A possible workaround is to reward models in pre-training for social meta-epistemic habits like flagging controversial claims or views as such, acknowledging countering viewpoints, steel manning, etc., and only “punish” (in RLHF terms) failures to do these things during alignment tuning and/or post-deployment collective fine-tuning. This does not steer or bias the content of beliefs and values, it just enforces explicit awareness of the range of beliefs or values and their relative commonness or rareness.
We would want to be pretty light-handed about this though; e.g. if 90% of people on earth think it’s fine to eat meat but I’ve arrived at the conclusion that it’s not OK; or if 90% believe in God and I don’t, I want my AI model to be able to engage with me in a line of thinking that takes my current premise as a starting point, without continually re-engaging a debate about it if I do not deem that to be useful. Still, all assumptions should remain in awareness and subject to revisiting, so that A(G)I does not facilitate formation of epistemic bubbles or silos. It should be sufficient for the model to say “given the premise X…” to remind the user that they are reasoning under a particular assumption; and perhaps to flag for the user when this assumption is both socially uncommon and load-bearing, particularly whenever conclusions are reached or actions are endorsed that are controversial, ethically dubious, or that it determines (from the community-level federated training) would be objectionable to some/many/most others.
Part 1 of unfiltered brain dump: Does evolution provide any hints for making model alignment more robust?

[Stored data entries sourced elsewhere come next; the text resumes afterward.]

-- ==== Sys2Proof/Machine/Sparse.lean ====
section
/-!
DEFINITION. Storage as plain data: a map from numbers to values, held as a list of pairs in one
canonical form (keys strictly rising, no entry that equals the default).
Memory is such a map of bytes.
-/

namespace Sys2Proof.Machine

/-- A map from numbers to values with a default, in canonical form (Sparse.wf). -/
abbrev Sparse (α : Type) := List (Nat × α)

/-- The bytes that memory holds; an unlisted address reads 0 (log entries 2 and 3). -/
abbrev Memory := List Host.Cell

/-- The value at a key. -/
def Sparse.get {α : Type} (dflt : α) : Sparse α → Nat → α
  | [], _ => dflt
  | (j, v) :: m, k => if j = k then v else Sparse.get dflt m k

/-- Put a value at its place among the rising keys. -/
def Sparse.insert {α : Type} : Sparse α → Nat → α → Sparse α
  | [], k, v => [(k, v)]
  | (j, u) :: m, k, v =>
    if j = k then (k, v) :: m
    else if k < j then (k, v) :: (j, u) :: m
    else (j, u) :: Sparse.insert m k v

/-- Put a value at a key; the default removes the entry. -/
def Sparse.set {α : Type} [DecidableEq α] (dflt : α) (m : Sparse α) (k : Nat) (v : α) : Sparse α :=
  if v = dflt then m.filter fun e => e.1 != k else Sparse.insert m k v

/-- The keys lie above a bound and rise strictly, and no entry equals the default. -/
def Sparse.wfAbove {α : Type} [DecidableEq α] (dflt : α) : Option Nat → Sparse α → Bool
  | _, [] => true
  | lo, (j, v) :: m =>
    (match lo with | none => true | some l => l < j) && v != dflt && Sparse.wfAbove dflt (some j) m

/-- The canonical form. -/
def Sparse.wf {α : Type} [DecidableEq α] (dflt : α) (m : Sparse α) : Bool := Sparse.wfAbove dflt none m

/-- The canonical form of memory: addresses strictly rising, no entry equal to what an unlisted
address reads as. -/
def Memory.wf (m : Memory) : Bool := Sparse.wf (0 : BitVec 8) m

/-- One byte of memory. -/
def Memory.read (m : Memory) (a : Nat) : Byte := Sparse.get 0 m a

/-- Write one byte of memory. -/
def Memory.write (m : Memory) (a : Nat) (b : Byte) : Memory := Sparse.set 0 m a b

/-- n bytes of memory from an address. -/
def Memory.readBytes (m : Memory) (a : Nat) : Nat → List Byte
  | 0 => []
  | n + 1 => m.read a :: Memory.readBytes m (a + 1) n

/-- Write bytes of memory from an address. -/
def Memory.writeBytes (m : Memory) (a : Nat) : List Byte → Memory
  | [] => m
  | b :: bs => Memory.writeBytes (m.write a b) (a + 1) bs

/-- Put the same value at n keys from k on. -/
def Sparse.fill {α : Type} [DecidableEq α] (dflt : α) (m : Sparse α) (k : Nat) (v : α) : Nat → Sparse α
  | 0 => m
  | n + 1 => Sparse.fill dflt (Sparse.set dflt m k v) (k + 1) v n

/-- Drop every entry with a key in [lo, hi). -/
def Sparse.erase {α : Type} (m : Sparse α) (lo hi : Nat) : Sparse α :=
  m.filter fun e => e.1 < lo || hi ≤ e.1

end Sys2Proof.Machine
end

Part 2 of unfiltered brain dump: Does developmental cognitive psychology provide any hints for making model alignment more robust?
Which would be an improvement relative to the situation with (in)compatibility of human cultures today.
I personally would support the idea of embedding ethical principles that protect and maximize every individual human’s autonomy, preserve each person’s right to hold and abide by their own beliefs and live their own lives as they see fit, subject only to the constraints required to protect all other human individuals’ same rights. I sometimes hear alignment researchers speaking as though these are self-evidently agreed-upon values; although I agree with these values, this is not a neutral ethical position! Based on my limited knowledge of EA, I suspect many EAs would oppose the aforementioned framework in favor of more altruistic, utilitarian, and consequentialist guiding principles.
Of course one can think as one pleases while not using AI, but to the extent using AI becomes a fundamental and powerful tool for research and assisted thought, one wouldn't want that tool to be deeply committed to social epistemics.